Aim of the task
Type out the entries below again, character for character.

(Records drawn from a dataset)

[Start of Attachment]

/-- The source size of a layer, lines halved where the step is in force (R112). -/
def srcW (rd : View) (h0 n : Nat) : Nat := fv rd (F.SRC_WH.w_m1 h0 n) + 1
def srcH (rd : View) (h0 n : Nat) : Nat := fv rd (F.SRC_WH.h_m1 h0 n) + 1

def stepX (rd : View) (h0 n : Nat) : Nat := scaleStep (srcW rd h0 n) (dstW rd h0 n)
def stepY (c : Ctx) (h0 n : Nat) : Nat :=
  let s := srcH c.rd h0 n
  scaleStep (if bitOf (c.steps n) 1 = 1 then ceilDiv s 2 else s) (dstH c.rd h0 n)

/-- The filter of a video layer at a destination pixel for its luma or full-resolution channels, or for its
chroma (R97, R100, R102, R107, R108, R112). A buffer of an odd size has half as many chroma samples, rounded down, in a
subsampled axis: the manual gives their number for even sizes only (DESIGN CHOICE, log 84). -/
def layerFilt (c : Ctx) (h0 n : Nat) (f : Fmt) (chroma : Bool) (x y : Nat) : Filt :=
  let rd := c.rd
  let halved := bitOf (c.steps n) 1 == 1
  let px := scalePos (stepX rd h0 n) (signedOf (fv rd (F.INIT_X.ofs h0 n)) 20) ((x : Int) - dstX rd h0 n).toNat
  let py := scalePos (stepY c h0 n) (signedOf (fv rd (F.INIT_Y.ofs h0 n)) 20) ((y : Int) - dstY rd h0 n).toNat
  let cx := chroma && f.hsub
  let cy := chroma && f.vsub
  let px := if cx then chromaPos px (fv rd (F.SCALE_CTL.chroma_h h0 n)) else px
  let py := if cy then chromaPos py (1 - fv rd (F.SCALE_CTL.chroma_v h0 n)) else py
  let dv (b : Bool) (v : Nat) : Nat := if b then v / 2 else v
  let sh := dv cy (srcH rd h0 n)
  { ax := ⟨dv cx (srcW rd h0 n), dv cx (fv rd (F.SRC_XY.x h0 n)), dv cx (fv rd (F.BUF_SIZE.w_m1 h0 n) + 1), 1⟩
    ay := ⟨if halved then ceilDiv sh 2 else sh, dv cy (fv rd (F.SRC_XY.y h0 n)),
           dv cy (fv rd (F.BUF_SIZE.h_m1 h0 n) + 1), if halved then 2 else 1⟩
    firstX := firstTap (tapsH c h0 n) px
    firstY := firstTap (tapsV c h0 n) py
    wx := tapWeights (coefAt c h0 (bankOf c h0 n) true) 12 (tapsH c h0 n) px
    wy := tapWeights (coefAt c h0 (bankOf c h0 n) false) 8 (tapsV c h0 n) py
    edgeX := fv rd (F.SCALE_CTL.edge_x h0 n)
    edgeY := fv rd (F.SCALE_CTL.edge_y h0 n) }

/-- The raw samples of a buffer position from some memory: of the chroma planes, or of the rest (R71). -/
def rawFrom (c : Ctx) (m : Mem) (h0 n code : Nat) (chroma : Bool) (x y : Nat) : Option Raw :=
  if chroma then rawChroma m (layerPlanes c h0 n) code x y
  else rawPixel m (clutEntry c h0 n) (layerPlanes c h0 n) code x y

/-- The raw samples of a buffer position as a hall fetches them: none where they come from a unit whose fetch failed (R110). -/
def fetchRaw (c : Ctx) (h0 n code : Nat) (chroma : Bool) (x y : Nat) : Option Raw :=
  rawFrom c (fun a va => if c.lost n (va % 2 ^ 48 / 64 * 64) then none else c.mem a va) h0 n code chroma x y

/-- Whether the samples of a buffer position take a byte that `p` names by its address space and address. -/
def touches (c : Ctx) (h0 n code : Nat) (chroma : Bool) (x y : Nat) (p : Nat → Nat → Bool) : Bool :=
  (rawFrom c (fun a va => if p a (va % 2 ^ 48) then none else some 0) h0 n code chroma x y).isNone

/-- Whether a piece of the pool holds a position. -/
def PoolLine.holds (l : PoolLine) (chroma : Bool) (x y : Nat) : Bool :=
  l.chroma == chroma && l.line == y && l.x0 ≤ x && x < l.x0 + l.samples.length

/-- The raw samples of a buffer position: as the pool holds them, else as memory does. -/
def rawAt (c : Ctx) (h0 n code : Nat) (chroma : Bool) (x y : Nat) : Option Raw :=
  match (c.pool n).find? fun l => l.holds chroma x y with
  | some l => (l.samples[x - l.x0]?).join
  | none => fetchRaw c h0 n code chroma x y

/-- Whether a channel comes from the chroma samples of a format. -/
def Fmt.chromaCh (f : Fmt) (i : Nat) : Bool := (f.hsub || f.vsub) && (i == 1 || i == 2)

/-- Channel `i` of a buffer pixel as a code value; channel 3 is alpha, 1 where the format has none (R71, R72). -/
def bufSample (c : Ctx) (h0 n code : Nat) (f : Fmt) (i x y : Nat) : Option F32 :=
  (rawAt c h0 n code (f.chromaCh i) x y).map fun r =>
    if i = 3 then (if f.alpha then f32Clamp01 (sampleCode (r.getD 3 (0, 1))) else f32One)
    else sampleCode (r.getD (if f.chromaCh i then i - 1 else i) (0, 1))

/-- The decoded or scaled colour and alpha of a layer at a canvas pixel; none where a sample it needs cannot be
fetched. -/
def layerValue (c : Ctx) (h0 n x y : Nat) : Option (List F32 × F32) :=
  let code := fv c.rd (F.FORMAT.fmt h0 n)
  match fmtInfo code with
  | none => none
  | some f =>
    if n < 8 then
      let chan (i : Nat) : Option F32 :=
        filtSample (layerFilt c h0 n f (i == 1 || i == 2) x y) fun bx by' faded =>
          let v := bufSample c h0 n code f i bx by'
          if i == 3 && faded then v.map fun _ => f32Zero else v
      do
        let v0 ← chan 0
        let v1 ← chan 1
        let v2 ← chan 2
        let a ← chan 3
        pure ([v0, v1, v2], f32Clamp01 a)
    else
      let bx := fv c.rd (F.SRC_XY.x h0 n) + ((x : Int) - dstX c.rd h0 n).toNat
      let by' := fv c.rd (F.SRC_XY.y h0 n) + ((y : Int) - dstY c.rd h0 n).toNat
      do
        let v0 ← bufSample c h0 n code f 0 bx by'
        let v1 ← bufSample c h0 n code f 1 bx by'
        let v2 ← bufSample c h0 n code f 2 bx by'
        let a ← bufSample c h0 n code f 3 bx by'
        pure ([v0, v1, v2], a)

[End of Attachment]

Finished exercise
/-- The source size of a layer, lines halved where the step is in force (R112). -/
def srcW (rd : View) (h0 n : Nat) : Nat := fv rd (F.SRC_WH.w_m1 h0 n) + 1
def srcH (rd : View) (h0 n : Nat) : Nat := fv rd (F.SRC_WH.h_m1 h0 n) + 1

def stepX (rd : View) (h0 n : Nat) : Nat := scaleStep (srcW rd h0 n) (dstW rd h0 n)
def stepY (c : Ctx) (h0 n : Nat) : Nat :=
  let s := srcH c.rd h0 n
  scaleStep (if bitOf (c.steps n) 1 = 1 then ceilDiv s 2 else s) (dstH c.rd h0 n)

/-- The filter of a video layer at a destination pixel for its luma or full-resolution channels, or for its
chroma (R97, R100, R102, R107, R108, R112). A buffer of an odd size has half as many chroma samples, rounded down, in a
subsampled axis: the manual gives their number for even sizes only (DESIGN CHOICE, log 84). -/
def layerFilt (c : Ctx) (h0 n : Nat) (f : Fmt) (chroma : Bool) (x y : Nat) : Filt :=
  let rd := c.rd
  let halved := bitOf (c.steps n) 1 == 1
  let px := scalePos (stepX rd h0 n) (signedOf (fv rd (F.INIT_X.ofs h0 n)) 20) ((x : Int) - dstX rd h0 n).toNat
  let py := scalePos (stepY c h0 n) (signedOf (fv rd (F.INIT_Y.ofs h0 n)) 20) ((y : Int) - dstY rd h0 n).toNat
  let cx := chroma && f.hsub
  let cy := chroma && f.vsub
  let px := if cx then chromaPos px (fv rd (F.SCALE_CTL.chroma_h h0 n)) else px
  let py := if cy then chromaPos py (1 - fv rd (F.SCALE_CTL.chroma_v h0 n)) else py
  let dv (b : Bool) (v : Nat) : Nat := if b then v / 2 else v
  let sh := dv cy (srcH rd h0 n)
  { ax := ⟨dv cx (srcW rd h0 n), dv cx (fv rd (F.SRC_XY.x h0 n)), dv cx (fv rd (F.BUF_SIZE.w_m1 h0 n) + 1), 1⟩
    ay := ⟨if halved then ceilDiv sh 2 else sh, dv cy (fv rd (F.SRC_XY.y h0 n)),
           dv cy (fv rd (F.BUF_SIZE.h_m1 h0 n) + 1), if halved then 2 else 1⟩
    firstX := firstTap (tapsH c h0 n) px
    firstY := firstTap (tapsV c h0 n) py
    wx := tapWeights (coefAt c h0 (bankOf c h0 n) true) 12 (tapsH c h0 n) px
    wy := tapWeights (coefAt c h0 (bankOf c h0 n) false) 8 (tapsV c h0 n) py
    edgeX := fv rd (F.SCALE_CTL.edge_x h0 n)
    edgeY := fv rd (F.SCALE_CTL.edge_y h0 n) }

/-- The raw samples of a buffer position from some memory: of the chroma planes, or of the rest (R71). -/
def rawFrom (c : Ctx) (m : Mem) (h0 n code : Nat) (chroma : Bool) (x y : Nat) : Option Raw :=
  if chroma then rawChroma m (layerPlanes c h0 n) code x y
  else rawPixel m (clutEntry c h0 n) (layerPlanes c h0 n) code x y

/-- The raw samples of a buffer position as a hall fetches them: none where they come from a unit whose fetch failed (R110). -/
def fetchRaw (c : Ctx) (h0 n code : Nat) (chroma : Bool) (x y : Nat) : Option Raw :=
  rawFrom c (fun a va => if c.lost n (va % 2 ^ 48 / 64 * 64) then none else c.mem a va) h0 n code chroma x y

/-- Whether the samples of a buffer position take a byte that `p` names by its address space and address. -/
def touches (c : Ctx) (h0 n code : Nat) (chroma : Bool) (x y : Nat) (p : Nat → Nat → Bool) : Bool :=
  (rawFrom c (fun a va => if p a (va % 2 ^ 48) then none else some 0) h0 n code chroma x y).isNone

/-- Whether a piece of the pool holds a position. -/
def PoolLine.holds (l : PoolLine) (chroma : Bool) (x y : Nat) : Bool :=
  l.chroma == chroma && l.line == y && l.x0 ≤ x && x < l.x0 + l.samples.length

/-- The raw samples of a buffer position: as the pool holds them, else as memory does. -/
def rawAt (c : Ctx) (h0 n code : Nat) (chroma : Bool) (x y : Nat) : Option Raw :=
  match (c.pool n).find? fun l => l.holds chroma x y with
  | some l => (l.samples[x - l.x0]?).join
  | none => fetchRaw c h0 n code chroma x y

/-- Whether a channel comes from the chroma samples of a format. -/
def Fmt.chromaCh (f : Fmt) (i : Nat) : Bool := (f.hsub || f.vsub) && (i == 1 || i == 2)

/-- Channel `i` of a buffer pixel as a code value; channel 3 is alpha, 1 where the format has none (R71, R72). -/
def bufSample (c : Ctx) (h0 n code : Nat) (f : Fmt) (i x y : Nat) : Option F32 :=
  (rawAt c h0 n code (f.chromaCh i) x y).map fun r =>
    if i = 3 then (if f.alpha then f32Clamp01 (sampleCode (r.getD 3 (0, 1))) else f32One)
    else sampleCode (r.getD (if f.chromaCh i then i - 1 else i) (0, 1))

/-- The decoded or scaled colour and alpha of a layer at a canvas pixel; none where a sample it needs cannot be
fetched. -/
def layerValue (c : Ctx) (h0 n x y : Nat) : Option (List F32 × F32) :=
  let code := fv c.rd (F.FORMAT.fmt h0 n)
  match fmtInfo code with
  | none => none
  | some f =>
    if n < 8 then
      let chan (i : Nat) : Option F32 :=
        filtSample (layerFilt c h0 n f (i == 1 || i == 2) x y) fun bx by' faded =>
          let v := bufSample c h0 n code f i bx by'
          if i == 3 && faded then v.map fun _ => f32Zero else v
      do
        let v0 ← chan 0
        let v1 ← chan 1
        let v2 ← chan 2
        let a ← chan 3
        pure ([v0, v1, v2], f32Clamp01 a)
    else
      let bx := fv c.rd (F.SRC_XY.x h0 n) + ((x : Int) - dstX c.rd h0 n).toNat
      let by' := fv c.rd (F.SRC_XY.y h0 n) + ((y : Int) - dstY c.rd h0 n).toNat
      do
        let v0 ← bufSample c h0 n code f 0 bx by'
        let v1 ← bufSample c h0 n code f 1 bx by'
        let v2 ← bufSample c h0 n code f 2 bx by'
        let a ← bufSample c h0 n code f 3 bx by'
        pure ([v0, v1, v2], a)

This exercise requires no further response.